The fact that an effect has not been monetized or quantified does
not, however, necessarily mean that it is small or unimportant.
In discussing agencies' descriptions of qualitative effects, we
use the first year in which such effects are expected to occur where
it can be determined.
Qualitative
effects must be used with care for other reasons as well. Because
they tend to be general and descriptive, they may be broader than
the incremental effects of the particular regulation being analyzed.
For example, in developing a rule designed to address a particular
safety problem, an agency may describe the extent of the problem
-- that is, so many persons injured per year from this particular
cause. While important in estimating the benefits of the rule, this
figure itself is not a benefit estimate unless and until it is linked
to the likely effectiveness of the proposed rule. Finally, qualitative
estimates cannot be aggregated at all because they do not contain
units that permit arithmetic operations. In addition, not infrequently
they fail to contain relevant information about the period of time
during which they apply.
Cost-effectiveness
measures and break-even analyses, which are frequently used in regulatory
analyses, are not equivalent to either monetized or quantified estimates.
Unlike benefits and costs, which are expressed with time as the
explicit or implicit denominator, cost-effectiveness estimates (e.g.,
dollars per ton of pollution controlled) are expressed
in terms of cost per unit of benefit -- that is, as ratios
in which "cost" is the numerator and "benefit" is the denominator.
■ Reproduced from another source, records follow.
-- ==== Sys2Proof/Machine/Step.lean ====
section
/-! DEFINITION. One step of the block: the command at the front of the queue, or a tick when none waits; and placing the
command that a word spells at the front of the queue. -/

namespace Sys2Proof.Machine

/-- One step: the command at the front of the queue is executed with the queue's rest; with no command waiting, a
tick of 1 ms (log entry 2). -/
def step (s : State) : Host.Outcome State Fault Refusal :=
  match s.pending with
  | [] => .next s.tick
  | c :: rest => exec c { s with pending := rest }

/-- The state with the command that a word spells at the front of its queue; unchanged where the word spells
none. No row of the table gives bits, so no word spells one. -/
def State.withFetchWord (s : State) (nbits w : Nat) : State :=
  match decodeTableWord nbits w with
  | some c => { s with pending := c :: s.pending }
  | none => s

end Sys2Proof.Machine
end

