/-- What the raise of an alert, the end of a condition, an escalation and the panel button do to the alert table. A
raise (R150, R151) into the entry of its kind and source merges, or reopens a CLEARED_UNACKED one: occurrences rises to
at most 65,535, a detail carried replaces the old one, changed at is now. With no such entry it is suppressed where its
kind's level is 0 (R149); else it takes the lowest-numbered free ordinary entry at that level, ACTIVE_UNACKED; with
none free it replaces the ordinary CLEARED_UNACKED entry of the lowest level, then the earliest change, then the lowest
number; with none of those it counts as a raise of OVERFLOW in entry 31, at level 14. The end of a condition (R152)
makes an ACTIVE_UNACKED entry CLEARED_UNACKED and removes an ACTIVE_ACKED one. Each change makes the entry's report
pending with its action (R159). An ACTIVE_UNACKED entry below level 15 rises by one level after each interval (R156). A
press of the button acts on the unacknowledged entry of the highest level, then the earliest change, then the lowest
number (R155), once until it is released: an ACTIVE_UNACKED condition becomes ACTIVE_ACKED, every other is removed
(R153); with no unacknowledged entry the alert table stays. -/
def Obligations.EscalationAndButton : Prop :=
  (∀ (s : State) (k : AlertKind) (src : Source),
    let put (n : AlertNo) (a : Option Alert) (act : AlertAction) (replaces : Bool) : State :=
      ({ s with alerts := s.alerts.set n a } : State).mark (.alert n act replaces)
    let again (n : AlertNo) (a : Alert) (d : Option Nat) : State :=
      put n (some { a with
        occurrences := min (a.occurrences + 1) 65535, detail := if d = none then a.detail else d, changedAt := s.time
        state := if a.state = .clearedUnacked then .activeUnacked else a.state })
        (if a.state = .clearedUnacked then .reopened else .merged) false
    let new (k : AlertKind) (src : Source) (d : Option Nat) (level : Nat) : Option Alert := some
      { kind := k, source := src, detail := d, level := level, state := .activeUnacked, occurrences := 1
        raisedAt := s.time, changedAt := s.time }
    let keyed (n : AlertNo) (a : Alert) := s.alert n = some a ∧ a.kind = k ∧ a.source = src
    let first (n : AlertNo) (a : Alert) := keyed n a ∧ ∀ m < n, ∀ b, ¬ keyed m b
    let cleared (n : AlertNo) (a : Alert) := n < 31 ∧ s.alert n = some a ∧ a.state = .clearedUnacked
    let levels := s.ret.levels
    let level := match k with
      | .jam => levels[0] | .mediaOut => levels[1] | .coverOpen => levels[2] | .wakeFail => levels[3]
      | .linkDown => levels[4] | .spoolFault => levels[5] | .jobFlagged => levels[6] | .jobStarved => levels[7]
      | .creditWait => levels[8] | .supplyLow => levels[9] | .calFail => levels[10] | .protocolFault => levels[11]
      | .overflow => 14
    (∀ d : Option Nat, k ≠ .overflow →
      (∀ n a, first n a → s.raise k src d = again n a d) ∧
      ((∀ n a, ¬ keyed n a) →
        (level = 0 → s.raise k src d = s) ∧
        (level ≠ 0 →
          (∀ n, n < 31 → s.alert n = none → (∀ m < n, s.alert m ≠ none) →
            s.raise k src d = put n (new k src d level) .raised false) ∧
          ((∀ n, n < 31 → s.alert n ≠ none) →
            (∀ n a, cleared n a →
              (∀ m b, cleared m b → m ≠ n → a.level < b.level ∨ (a.level = b.level ∧
                ((s.time - b.changedAt).toNat < (s.time - a.changedAt).toNat ∨
                  ((s.time - b.changedAt).toNat = (s.time - a.changedAt).toNat ∧ n < m)))) →
              s.raise k src d = put n (new k src d level) .raised true) ∧
            ((∀ n a, ¬ cleared n a) →
              (∀ a, s.alert 31 = some a → s.raise k src d = again 31 a none) ∧
              (s.alert 31 = none → s.raise k src d = put 31 (new .overflow .part none 14) .raised false)))))) ∧
    ((∀ n a, ¬ keyed n a) → s.endCondition k src = s) ∧
    (∀ n a, first n a → s.endCondition k src =
      match a.state with
      | .activeUnacked => put n (some { a with state := .clearedUnacked, changedAt := s.time }) .cleared false
      | .activeAcked => put n none .removed false
      | .clearedUnacked => s) ∧
    ∀ n a act replaces, s.setAlert n a act replaces = put n a act replaces) ∧
  ∀ s : State, s.phase = .running →
    (∀ n a, s.alert n = some a → a.state = .activeUnacked → a.level < 15 → s.ret.schedule.escalation ≠ 0 →
      s.ret.schedule.escalation ≤ (s.time - a.changedAt).toNat →
      exec (.escalation n) s =
        .next (s.setAlert n (some { a with level := a.level + 1, changedAt := s.time }) .escalated false)) ∧
    (s.buttonArmed = true →
      let t : State := { s with buttonArmed := false }
      (∀ n a, s.alert n = some a → a.state ≠ .activeAcked →
        (∀ m b, s.alert m = some b → b.state ≠ .activeAcked → m ≠ n →
          b.level < a.level ∨ (b.level = a.level ∧ ((s.time - b.changedAt).toNat < (s.time - a.changedAt).toNat ∨
            ((s.time - b.changedAt).toNat = (s.time - a.changedAt).toNat ∧ n < m)))) →
        exec .ackButtonPress s =
          .next (if a.state = .activeUnacked ∧ a.kind.isCondition = true then
            t.setAlert n (some { a with state := .activeAcked, changedAt := s.time }) .acked false
          else t.setAlert n none .removed false)) ∧
      ((∀ n a, s.alert n = some a → a.state = .activeAcked) → exec .ackButtonPress s = .next t)) ∧
    (s.buttonArmed = false → exec .ackButtonPress s = .next s) ∧
    exec .ackButtonRelease s = .next { s with buttonArmed := true }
Frequently, such estimates are quite useful, particularly when comparing
alternative methods of achieving a predetermined objective. Nevertheless,
cost-effectiveness estimates cannot be compared with either cost
or benefit estimates, nor can they themselves be aggregated in any
manner.
Similarly,
break-even analyses reveal the minimum level of benefits necessary
for net benefits to be positive. For example, if a regulation is estimated
to prolong one "statistical life" at a cost of $X million, break-even
analysis reveals that if society's willingness-to-pay to prolong one
statistical life is greater than $X million, then the benefit of the
regulation exceeds its cost. Likewise, if we know that society's willingness-to-pay
to prolong one statistical life is $X million, and that the regulation
will cost $X million then break-even analysis reveals that benefits
exceed costs if more than one statistical life is saved. While this
form of analysis is often useful to decision makers, it does not address
either the absolute or marginal magnitude of benefits and costs.
3. Benefits and
Costs of Economically Significant Final Rules
Social Regulation. Of the 41 rules reviewed by OIRA, 21 are
regulations requiring substantial additional private expenditures
and/or providing new social benefits. (See Table 7). EPA issued 7 of these rules; USDA issued 4;
HHS and DOT each issued 3; and the remaining 5 were spread among DOC,
DOI, and DOL. Agency estimates and discussion are presented in a variety
of ways, ranging from an extensive qualitative discussion of benefits,
e.g., USDA's rules implementing the 1996 Farm Bill, to a more complete
benefit-cost analysis, e.g., the HHS rule on the Sale and Distribution
of Tobacco.
Benefits
Analysis. Of the 21 rules listed in Table
7, agencies provided monetized benefit estimates in eight cases.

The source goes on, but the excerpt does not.